Posted on 01/05/2018 by

Los cuentos están en el origen del lenguaje, guardan el secreto de los ciclos vitales y configuran la estructura de la psique porque nacen en las profundidades de la experiencia humana, el inconsciente colectivo.

Muchos anuncian la transformación sexual de la infancia al estado adulto. Avisan de los peligros que implican esos cambios y enseñan sobre los roles de género y lo que se espera de las niñas y niños una vez realizada la transición sexual.

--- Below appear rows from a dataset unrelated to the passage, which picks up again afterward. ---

/-! ## Decoding: OPCODE in bits [7:0], RSVD = 0 in bits [31:8], written out bit by bit (30_encoding.md R82, R84) -/

theorem test_decode_nop : decode 0b00000000_00000000_00000000_00000000#32 = .ok .nop := by rfl
theorem test_decode_clear : decode 0b00000000_00000000_00000000_00000001#32 = .ok .clear := by rfl
theorem test_decode_count : decode 0b00000000_00000000_00000000_00000010#32 = .ok .count := by rfl
theorem test_decode_build : decode 0b00000000_00000000_00000000_00000011#32 = .ok .build := by rfl
theorem test_decode_gencodes : decode 0b00000000_00000000_00000000_00000100#32 = .ok .gencodes := by rfl
theorem test_decode_encode : decode 0b00000000_00000000_00000000_00000101#32 = .ok .encode := by rfl
theorem test_decode_decode : decode 0b00000000_00000000_00000000_00000110#32 = .ok .decode := by rfl
theorem test_decode_encode_all : decode 0b00000000_00000000_00000000_00000111#32 = .ok .encodeAll := by rfl
theorem test_decode_rejects_reserved_bit : decode 0b10000000_00000000_00000000_00000001#32 = .error .reservedBits := by
  rfl
theorem test_decode_rejects_opcode_8 : decode 0b00000000_00000000_00000000_00001000#32 = .error .reservedOpcode := by
  rfl

/-! ## Small states -/

/-- What is read from a next state. -/
def after {α : Type} (o : Host.Outcome State Fault Refusal) (f : State → α) : Option α :=
  match o with
  | .next t => some (f t)
  | .fault _ => none
  | .refused _ => none

/-- The state after reset with events lined up. -/
def withInputs (ins : List Input) : State := { State.reset with inputs := ins }

/-- IBUF = "abbcccd", IN_LEN = 7 (95 L1.4). -/
def abbcccd : State :=
  { State.reset with
    mem := cellsFrom ibufBase [0x61#8, 0x62#8, 0x62#8, 0x63#8, 0x63#8, 0x63#8, 0x64#8]
    inLen := 7#32 }

/-- The counters of "abbcccd". -/
def counted (s : State) : State := (((s.setFreq 0x61 1).setFreq 0x62 2).setFreq 0x63 3).setFreq 0x64 1

/-- A leaf and an internal node, as 95 writes them. -/
def lf (sym : Byte) (w : Weight) : Node := ⟨true, sym, w, 0, 0⟩
def nd (l r : Handle) (w : Weight) : Node := ⟨false, 0, w, l, r⟩

/-- The tree of "abbcccd" (95 L2.3 row 4). -/
def tree4 : State := (counted abbcccd).commitTree
  [lf 0x61 1, lf 0x62 2, lf 0x63 3, lf 0x64 1, nd 0 3 2, nd 1 4 4, nd 2 5 7]

/-- The tree of "ab" (95 L2.3 row 3). -/
def tree2 : State := State.reset.commitTree [lf 0x61 1, lf 0x62 1, nd 0 1 2]

/-- The tree of "aaaa" (95 L2.3 row 2). -/
def tree1 : State := State.reset.commitTree [lf 0x61 4]

/-- The empty tree (95 L2.3 row 1). -/
def tree0 : State := State.reset.commitTree []

/-- The codes of "abbcccd" (95 L2.4 row 4). -/
def coded4 : State := tree4.commitCodes (codeTable tree4.treeCodes)

/-- A held payload. -/
def withPayload (s : State) (bytes : List Byte) (n : Word) : State :=
  { s with mem := cellsFrom pbufBase bytes, bitLen := n }

/-! ## Commands (one step each; expected values from 95_test_vectors.md) -/

/-- L2.1 row 1. -/
theorem test_nop : after (exec .nop State.reset) (fun t => (t.statusWord, t.err, t.errInfo)) = some (0x02#32, 0#8, 0#32) := by
  decide +kernel
/-- L2.1 row 3. -/
theorem test_clear : after (exec .clear { coded4 with bitLen := 13#32 }) (fun t =>
    (t.statusWord, t.nodes, t.bitLen, t.inLen)) = some (0x02#32, 0#9, 0#32, 7#32) := by decide +kernel

/-- L2.1 row 6: the word 0x00000100 is no NOP. -/
theorem test_illegal : after (coreStep (State.reset.startCommand 0x00000100#32)) (fun t =>
    (t.statusWord, t.err, t.errInfo, t.cmd)) = some (0x06#32, 1#8, 0x00000100#32, 0x00000100#32) := by decide +kernel
/-- L2.2 row 1. -/
theorem test_count : after (exec .count abbcccd) (fun t =>
    (t.freqOf 0x61, t.freqOf 0x62, t.freqOf 0x63, t.freqOf 0x64, t.uniqueWord, t.statusWord)) =
    some (1#32, 2#32, 3#32, 1#32, 4#32, 0x02#32) := by decide +kernel
/-- L2.2 row 6. -/
theorem test_count_length_range : after (exec .count { abbcccd with inLen := 65537#32 }) (fun t =>
    (t.err, t.errInfo, t.uniqueWord, t.statusWord)) = some (4#8, 0x00010001#32, 0#32, 0x06#32) := by decide +kernel
/-- L2.3 row 4. -/
theorem test_build : after (exec .build (counted State.reset)) (fun t =>
    (t.nodes, t.root, [0, 4, 5, 6].map fun h => (t.nodeAt h).left.toNat * 1000 + (t.nodeAt h).right.toNat,
      (t.nodeAt 6).weight)) = some (7#9, 6#9, [0, 3, 1004, 2005], 7#40) := by decide +kernel
/-- L2.3 row 8: no wrap at 32 bits. -/
theorem test_build_wide_weight :
    after (exec .build ((State.reset.setFreq 0 0xFFFFFFFF#32).setFreq 1 0xFFFFFFFF#32)) (fun t =>
      ({ t with nodeSel := 2#9 }.nodeWloWord, { t with nodeSel := 2#9 }.nodeWhiWord,
        { t with nodeSel := 2#9 }.nodeChildWord)) = some (0xFFFFFFFE#32, 0x00000001#32, 0x00010000#32) := by
  decide +kernel
/-- L2.4 row 4: a = 110, b = 10, c = 0, d = 111, read through the windows. -/
theorem test_gencodes : after (exec .gencodes tree4) (fun t =>
    [0x61#8, 0x62#8, 0x63#8, 0x64#8, 0x65#8].map fun sym =>
      ({ t with ctSel := sym }.ctLenWord, { t with ctSel := sym }.ctBitsWord 0)) =
    some [(3#32, 3#32), (2#32, 1#32), (1#32, 0#32), (3#32, 7#32), (0#32, 0#32)] := by decide +kernel
/-- L2.4 row 2: the one-bit code of a single leaf. -/
theorem test_gencodes_single_leaf : after (exec .gencodes tree1) (fun t =>
    ((t.codeOf 0x61).toBits, (t.codeOf 0x62).toBits)) = some ([false], []) := by decide +kernel
/-- L2.5 row 1. -/
theorem test_encode : after (exec .encode coded4) (fun t =>
    (t.mem.get? 0x20000, t.mem.get? 0x20001, t.mem.get? 0x20002, t.bitLen, t.statInBits, t.statOutBits)) =
    some (some 0xD4#8, some 0x38#8, none, 13#32, 56#32, 13#32) := by decide +kernel
/-- L2.5 row 3: the byte 'e' at index 2 has no code. -/
theorem test_encode_unknown_symbol :
    after (exec .encode { coded4 with mem := cellsFrom ibufBase [0x61#8, 0x62#8, 0x65#8], inLen := 3#32 }) (fun t =>
      (t.err, t.errInfo, t.statusWord, t.bitLen)) = some (5#8, 2#32, 0x1E#32, 0#32) := by decide +kernel
/-- L2.6 row 3. -/
theorem test_decode : after (exec .decode (withPayload tree4 [0xD4#8, 0x38#8] 13#32)) (fun t =>
    ((List.range 8).map fun j => t.mem.get? (0x30000 + j), t.outLen)) =
    some ([some 0x61#8, some 0x62#8, some 0x62#8, some 0x63#8, some 0x63#8, some 0x63#8, some 0x64#8, none], 7#32) := by
  decide +kernel
/-- L2.6 row 5: the walk ends inside the tree. -/
theorem test_decode_unfinished : after (exec .decode (withPayload tree4 [0xD4#8, 0x38#8] 12#32)) (fun t =>
    (t.err, t.errInfo, t.outLen, t.mem.get? 0x30000)) = some (7#8, 10#32, 0#32, none) := by decide +kernel
/-- L2.5 row 13: "hello". -/
theorem test_encode_all :
    after (exec .encodeAll { State.reset with
      mem := cellsFrom ibufBase [0x68#8, 0x65#8, 0x6C#8, 0x6C#8, 0x6F#8], inLen := 5#32 }) (fun t =>
      (t.mem.get? 0x20000, t.mem.get? 0x20001, t.bitLen, t.statInBits, t.uniqueWord, t.statusWord)) =
    some (some 0x4F#8, some 0x80#8, 10#32, 40#32, 4#32, 0x1A#32) := by decide +kernel
/-- L2.5 row 18: the empty input. -/
theorem test_encode_all_empty : after (exec .encodeAll State.reset) (fun t =>
    (t.nodes, t.treeValid, t.codesValid, t.bitLen, t.statusWord)) = some (0#9, true, true, 0#32, 0x1A#32) := by
  decide +kernel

Los cuentos más famosos tienen sobre todo protagonistas femeninas. Es el caso de La Bella Durmiente o Blancanieves, niñas sometidas a durísimas pruebas que obtienen su recompensa con la llegada de un príncipe. En estos cuentos encontramos indicaciones claras sobre los valores asignados por la sociedad patriarcal a las mujeres, pureza, castidad, inocencia, ingenuidad, virginidad, belleza ensimismada, adormecimiento. No actúan, no eligen, no deciden y cuando lo hacen, cometen algún error, como en el caso de Blancanieves que come la manzana envenenada, como la Eva bíblica. Solo la llegada del príncipe las salvará y será su iniciador sexual y su guía.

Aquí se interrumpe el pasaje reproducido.